Глава 16. Лекарство от всех болезней

Где располагаются покои первого паладина я знала только в теории. Основываясь на некоторых упоминаниях самого Рэда и своей безупречной логике, я решила, что дойду до нужного коридора, а уж там любовь подскажет.

Правда спустя четверть часа бесплотных метаний взад-вперед по коридору, выяснилось, что именно моя любовь почему-то бессловесная, которая подсказать мне ничего не в состоянии. Зато вот инстинкт самосохранения так не к месту обрел голос и уже просто во всю глотку орал, что пора бы мне сворачивать эти бессмысленные брожения, иначе можно ненароком попасться кому-то нежелательному на глаза. В подтверждение моих мысленных метаний, со стороны лестницы послышалось шуршание.

Ведомая чистыми инстинктами, я заметалась на месте, отчаянно желая раствориться в воздухе, будто меня тут и не было. Спасли меня от позора дворцовые портьеры и отсутствие вкуса (толи у меня, толи у того, кто оформлял этот коридор). Мое платье оказалось ровно того же изумрудного оттенка, что и они. С такой же тонкой золотой оторочкой по краям. Нырнув за портьеру, я вжалась спиной в стенку как в родную и для пущей надежности втянула живот. Все-таки хорошо иногда иметь фамильяра-обжору, который не дает тебе объедаться пирожными.

Шелест стал громче и отчетливее и в тишине стали различимы еле-слышные шаги. За толстой шторой мне не было видно, кто именно кроме меня изъявил желание послоняться по коридорам, но я сразу же поняла, что это была фрейлина. Женщина явно старалась идти осторожно, но ее выдавала ткань. Скорее всего эта дурацкая тафта, которая при каждом движении шуршит так, что мертвые в могилах переворачиваются.

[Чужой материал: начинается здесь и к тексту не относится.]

-- ==== Sys2Proof/Machine/LoadStore.lean ====
section
/-!
DEFINITION. Loads, stores and resolved writes, literals, segment registers, AtomicOps, cache hints and `xlat`
(R211-R215, R229-R235, R256, R257, R263-R266).
-/
namespace Sys2Proof.Machine

/-! ## Loads -/

/-- The destination of a load (R214). -/
def loadDst (f : Fields) : Dst :=
  match f.t with
  | .bf16l => if f.d.toNat ≤ 191 then .half f.d.toNat false else .none
  | .bf16h => if f.d.toNat ≤ 191 then .half f.d.toNat true else .none
  | _ => dstOf f.d

/-- A load: checked and translated at issue, read when it returns (R28, R230). -/
def State.load (s : State) (g : Group) (t : Thread) (f : Fields) : Except Stop (Dst × Src) :=
  (s.operand g t f (tySize f.t) (tyAlign f.t) false .read).map fun a => (loadDst f, .load a.1 f.t f.fn.toNat)

/-- R230. -/
def execLd (f : Fields) (s : State) : Host.Outcome State Fault Refusal :=
  issueDefer (.ld f) f (fun _ g t s => s.load g t f) s

/-- R230. -/
def execLdq (f : Fields) (s : State) : Host.Outcome State Fault Refusal :=
  issueDefer (.ldq f) f (fun _ g t s => s.load g t f) s

/-- R234: the literal is read under the checks of an instruction fill; a literal outside the pool reports the PC as its FADDR (log
entry 107). -/
def State.literal (s : State) (g : Group) (t : Thread) (f : Fields) : Except Stop (Dst × Src) := do
  let p := t.poolAt f
  let body ← s.checkPool g p
  let idx : Word := if f.c = 248 then 0 else t.reg f.c.toNat
  let o := (f.imm.toNat % 2 ^ 12 + idx.toNat * 2 ^ f.x.toNat) % 2 ^ 32
  if o % 4 ≠ 0 ∨ body.length < o + 4 then throw (.of .badTarget 0 t.pc.toNat)
  let va := (s.launchOf g).r.code + p.toNat + 8 + o
  let a ← s.accessAt (s.aspace g) ⟨false, va⟩ 4 4 .exec
  pure (dstOf f.d, .load a.1 .b32 0)

/-- R234. -/
def execLdk (f : Fields) (s : State) : Host.Outcome State Fault Refusal :=
  issueDefer (.ldk f) f (fun _ g t s => s.literal g t f) s

/-! ## Cells of the commit unit (R256, R257) -/

/-- The 8-byte regions of a write under its rule; an FP32 sum is apart from an integer one. -/
def Write.regions (w : Write) : List (Nat × Nat) :=
  (w.foot.map fun p => (p.1 / 8, if w.rule = 2 ∧ w.t = .f32 then 8 else w.rule)).eraseDups

/-- The regions that the domain's step holds already, on the chip or in the overflow region. -/
def heldRegions (x : Group) (d : Nat) (spilled : Bool) : List (Nat × Nat) :=
  (x.domTids d).flatMap fun i => match x.threads[i]? with
    | some t => t.fx.flatMap fun e => match e with | .write w => if w.spilled == spilled then w.regions else [] | _ => []
    | none => []

/-- The cells that a write takes on the chip, or in the overflow region. -/
def cellNeed (x : Group) (d : Nat) (spilled : Bool) (w : Write) : Nat :=
  let held := heldRegions x d spilled
  let new := (w.regions.filter fun r => !held.contains r).length
  new * (if w.rule = 2 ∧ w.t = .f32 then 5 else 1) + (if w.kind = .st then 0 else 1)

def Group.cells (x : Group) : Nat := (x.doms.map (·.cells)).sum

/-- Whether a group finds `n` more cells: its own 4,096, then the shared 32,768. -/
def State.cellsFree (s : State) (x : Group) (n : Nat) : Bool :=
  let beyond (c : Nat) : Nat := c - 4096
  let others := ((s.residents x.core).map fun p => beyond p.2.cells).sum - beyond x.cells
  decide (others + beyond (x.cells + n) ≤ 32768)

/-- Whether a domain's step has spilled (R257). -/
def Group.spills (x : Group) (d : Nat) : Bool := decide (0 < (x.dom d).spilled)

/-- The step takes `n` cells, or spills and takes `m` of the overflow region, as each later write of the step does (R257); `w` is
the write that asks, for the record of a full region (R228).  The bytes of the region at OVFL are not modelled (log entry 111). -/
def State.takeCells (s : State) (r : TRef) (n m : Nat) (w : Write) : State :=
  match s.group? r.grp with
  | none => s
  | some x =>
    let d := x.domOf r.tid
    if x.spills d = false ∧ s.cellsFree x n = true then s.modDom r.grp d fun k => { k with cells := k.cells + n }
    else
      let all := (x.doms.map (·.spilled)).sum + m
      let full := decide ((s.launchOf x).ovsz * 1024 < all * 16)
      s.modDom r.grp d fun k =>
        { k with spilled := k.spilled + m, lost := if full && k.lost.isNone then some (r.tid, w) else k.lost }

/-! ## Stores -/

/-- The write of an access: the footprint and the bits of the element (R214, R215); whether it reaches a PEER page is a matter of
the bytes that the element lies in (R225). -/
def makeWrite (f : Fields) (acc : Acc) (ls : List Leaf) (bits : Nat) (kind : WriteKind) (pc : Word) : Write :=
  let (sh, n) := elemAt f.t f.fn.toNat
  let place := match ls with | l :: _ => l.place | [] => 0
  let w : Write :=
    { acc := acc, mask := (2 ^ n - 1) * 2 ^ sh, value := bits % 2 ^ n * 2 ^ sh, sh := sh, rule := f.m.toNat, t := f.t,
      kind := kind, pc := pc, system := place == 2, memside := place == 1 }
  { w with peer := w.onPeer }

/-- A write is buffered until the boundary (R19). -/
def State.bufferWrite (s : State) (r : TRef) (w : Write) : State :=
  match s.group? r.grp with
  | none => s
  | some x =>
    let w := { w with order := s.fresh }
    let d := x.domOf r.tid
    let s := s.takeCells r (cellNeed x d false w) (cellNeed x d true w) w
    let spilled := match s.group? r.grp with | some y => y.spills d | none => false
    (s.buffer r (.write { w with spilled := spilled })).bump

/-- The store value: a register, or 0 (R229). -/
def Thread.stored (t : Thread) (f : Fields) : Word := if f.b = 248 then 0 else t.reg f.b.toNat

/-- A store: narrowed at issue and buffered (R231). -/
def State.store (s : State) (r : TRef) (g : Group) (t : Thread) (f : Fields) : Act :=
  Act.of <| (s.operand g t f (tySize f.t) (tyAlign f.t) true (.write f.m.toNat f.t 0)).map fun a =>
    s.bufferWrite r (makeWrite f a.1 a.2 (narrow f.t (t.stored f)) .st t.pc)

/-- R231. -/
def execSt (f : Fields) (s : State) : Host.Outcome State Fault Refusal :=
  issueEach (.st f) f (fun r g t s => s.store r g t f) s

/-- R231. -/
def execStq (f : Fields) (s : State) : Host.Outcome State Fault Refusal :=
  issueEach (.stq f) f (fun r g t s => s.store r g t f) s

/-- A word write of `fwr` or `cwr`, whose sub-function selects no element. -/
def wordWrite (f : Fields) (acc : Acc) (ls : List Leaf) (w : Word) (kind : WriteKind) (pc : Word) : Write :=
  makeWrite { f with fn := 0 } acc ls w.toNat kind pc

/-- R232. -/
def execFwr (f : Fields) (s : State) : Host.Outcome State Fault Refusal :=
  issueEach (.fwr f) f (fun r g t s =>
    Act.of <| (s.operand g t f 4 4 true (.write f.m.toNat f.t 1)).map fun a =>
      let seq := s.fresh
      (s.defer r (dstOf f.d) .commit).bufferWrite r (wordWrite f a.1 a.2 (t.stored f) (.fwr seq) t.pc)) s

/-- R233: vb is the comparand and vb+1 the new value. -/
def execCwr (f : Fields) (s : State) : Host.Outcome State Fault Refusal :=
  issueEach (.cwr f) f (fun r g t s =>
    Act.of <| (s.operand g t f 4 4 true (.write f.m.toNat f.t 2)).map fun a =>
      let seq := s.fresh
      (s.defer r (dstPred f.d) .commit).bufferWrite r
        (wordWrite f a.1 a.2 (t.srcHi f.b) (.cwr f.fn.toNat (t.reg f.b.toNat) seq) t.pc)) s

/-! ## Segment registers -/

/-- R235. -/
def execSgset (f : Fields) (s : State) : Host.Outcome State Fault Refusal :=
  issueEach (.sgset f) f (fun r _ t s =>
    let v : DWord := t.opB f ++ t.opA f
    if 33 ≤ segLim v ∧ segLim v ≤ 62 then .stop (.of .segment 4)
    else .next (s.modThread r fun t => { t with s := t.s.set (f.d.toNat - 200) v })) s

/-- R235: the value is sampled at issue. -/
def execSgget (f : Fields) (s : State) : Host.Outcome State Fault Refusal :=
  issueSampled (.sgget f) f 2 (fun t =>
    let v := t.seg (f.a.toNat - 200)
    [v.setWidth 32, v.extractLsb' 32 32]) s

/-! ## AtomicOps -/

/-- R265: queued for the commit. -/
def execSatom (f : Fields) (s : State) : Host.Outcome State Fault Refusal :=
  issueEach (.satom f) f (fun r g t s =>
    Act.of <| (s.operand g t f 4 4 true .satom).map fun a =>
      let seq := s.fresh
      let x := t.stored f
      let y := if f.fn = 2 then t.srcHi f.b else 0
      let s := s.defer r (dstOf f.d) .commit
      let q : Satom := { acc := a.1, fn := f.fn.toNat, x := x, y := y, seq := seq, pc := t.pc, t := f.t, order := s.fresh }
      ((s.takeCells r 1 1 (q.asWriter r.tid (s.rank g r.tid)).w).buffer r (.satom q)).bump) s

/-! ## Hints and `xlat` -/

/-- The address of a hint or an `xlat`: one byte, aligned under its T, with the segment, address and alignment faults alone
(R212, R264, R266). -/
def Thread.hinted (t : Thread) (f : Fields) : Except Stop Loc := do
  let loc ← t.place f.a.toNat (t.memOff f) 1 false
  if loc.addr % tyAlign f.t ≠ 0 then throw (.of .alignment 0 loc.addr)
  pure loc

/-- A hint changes no state (R264). -/
def State.hint (s : State) (t : Thread) (f : Fields) : Act :=
  match t.hinted f with
  | .error e => .stop e
  | .ok _ => .next s

/-- R264. -/
def execPref (f : Fields) (s : State) : Host.Outcome State Fault Refusal :=
  issueEach (.pref f) f (fun _ _ t s => s.hint t f) s

/-- R264. -/
def execEvict (f : Fields) (s : State) : Host.Outcome State Fault Refusal :=
  issueEach (.evict f) f (fun _ _ t s => s.hint t f) s

/-- TIER and UNIT of a frame (R243, R266); channel 0 of the LPDDR6 holds its first 4 KiB (log entry 14). -/
def tierOf (l : Leaf) (p : Nat) : Nat × Nat :=
  if l.place = 3 then (3, 0x1F)
  else if isHostMemory p then (2, 0x1F)
  else if isHbm p then (0, 2 * (p / 0x2800000000) + (Config.stackOf (p / 2 ^ 16)).toNat)
  else (1, (p - 0x40000000000) / 2 ^ 12 % 24)

/-- The two words that `xlat` returns for a leaf (R266). -/
def xlatWords (l : Leaf) (va : Nat) : List Word :=
  let p := l.frame + va % 2 ^ pageBits l.size
  let (tier, unit) := tierOf l p
  let home := if l.place = 3 then 0 else homeQuad p
  [BitVec.ofNat 32 (pack [(0, 1, 1), (1, 2, l.size), (3, 2, l.place), (5, 1, l.w.toNat), (6, 1, l.x.toNat),
      (7, 1, l.mig.toNat), (8, 2, tier), (16, 8, l.peer)]),
    BitVec.ofNat 32 (pack [(0, 4, home % 16), (4, 4, home / 16), (8, 5, unit)])]

/-- A lookup: under R46 it may use the translation that a mapping change has replaced; `.probe` may find none (R266). -/
def State.lookup (s : State) (g : Group) (va fn : Nat) : List Word :=
  let sp := s.aspace g
  if fn = 0 ∧ s.bit (va + 2 ^ 95) = true then [0, 0]
  else match (s.tables sp.launch sp.asid va).walkAsid sp.asid va with
    | .leaf _ l => xlatWords l va
    | .malformed => if fn = 0 then [0, 0] else [0x80000000, 0]
    | .invalid .. | .noTable | .later => [0, 0]

/-- R266. -/
def execXlat (f : Fields) (s : State) : Host.Outcome State Fault Refusal :=
  issueDefer (.xlat f) f (fun _ g t s => do
    let loc ← t.hinted f
    if (s.tables g.launch (s.aspace g).asid loc.addr).walkAsid (s.aspace g).asid loc.addr = .later then throw .later
    pure (dstOf f.d 2, .sampled (s.lookup g loc.addr f.fn.toNat))) s

end Sys2Proof.Machine
end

Ночная гостья тихо прокралась мимо меня и остановившись, у самой дальней двери, осторожно постучала. Через мгновение послышался скрип отворяемой двери и раздался до боли знакомый голос.

— Наконец-то, входи, дорогая…

Пока я несколько секунд задыхалась от шока и выпутывалась из-под длинной тяжелой гардины, любовники уже успели скрыться в комнате и закрыть за собой дверь.

Сначала меня колотило от злости и ярости, не давая мыслить рационально. Я топталась на месте не решаясь заглянуть «на огонек» и потребовать объяснений. В конце концов, я в своем законном праве. Но по мере того как утрамбовывалась красная ковровая дорожка, стихала и первая волна негодования и мысли из разряда «ну вот сейчас, подожду еще минутку, чтобы уж наверняка застать их на горячем», трансформировались в «сейчас они поговорят и она выйдет». Почему-то именно эта мысль прижилась в моей голове и благодатно пустила корни.

Я стояла в коридоре под закрытой дверью, как верный старый пес, ожидающий возвращения хозяина. Временами даже тихо поскуливала или это всего лишь мое разыгравшееся больное воображение. Безжалостное время все текло и текло, а ночная визитерша все не выходила и не выходила. В какой-то момент даже моему воспаленному мозгу стало очевидно, что никакой разговор не может длиться так долго. Когда ко мне пришло осознание того, что с большой долей вероятности сейчас творится за этой дверью, ноги разом подкосились и я кулем рухнула на пол.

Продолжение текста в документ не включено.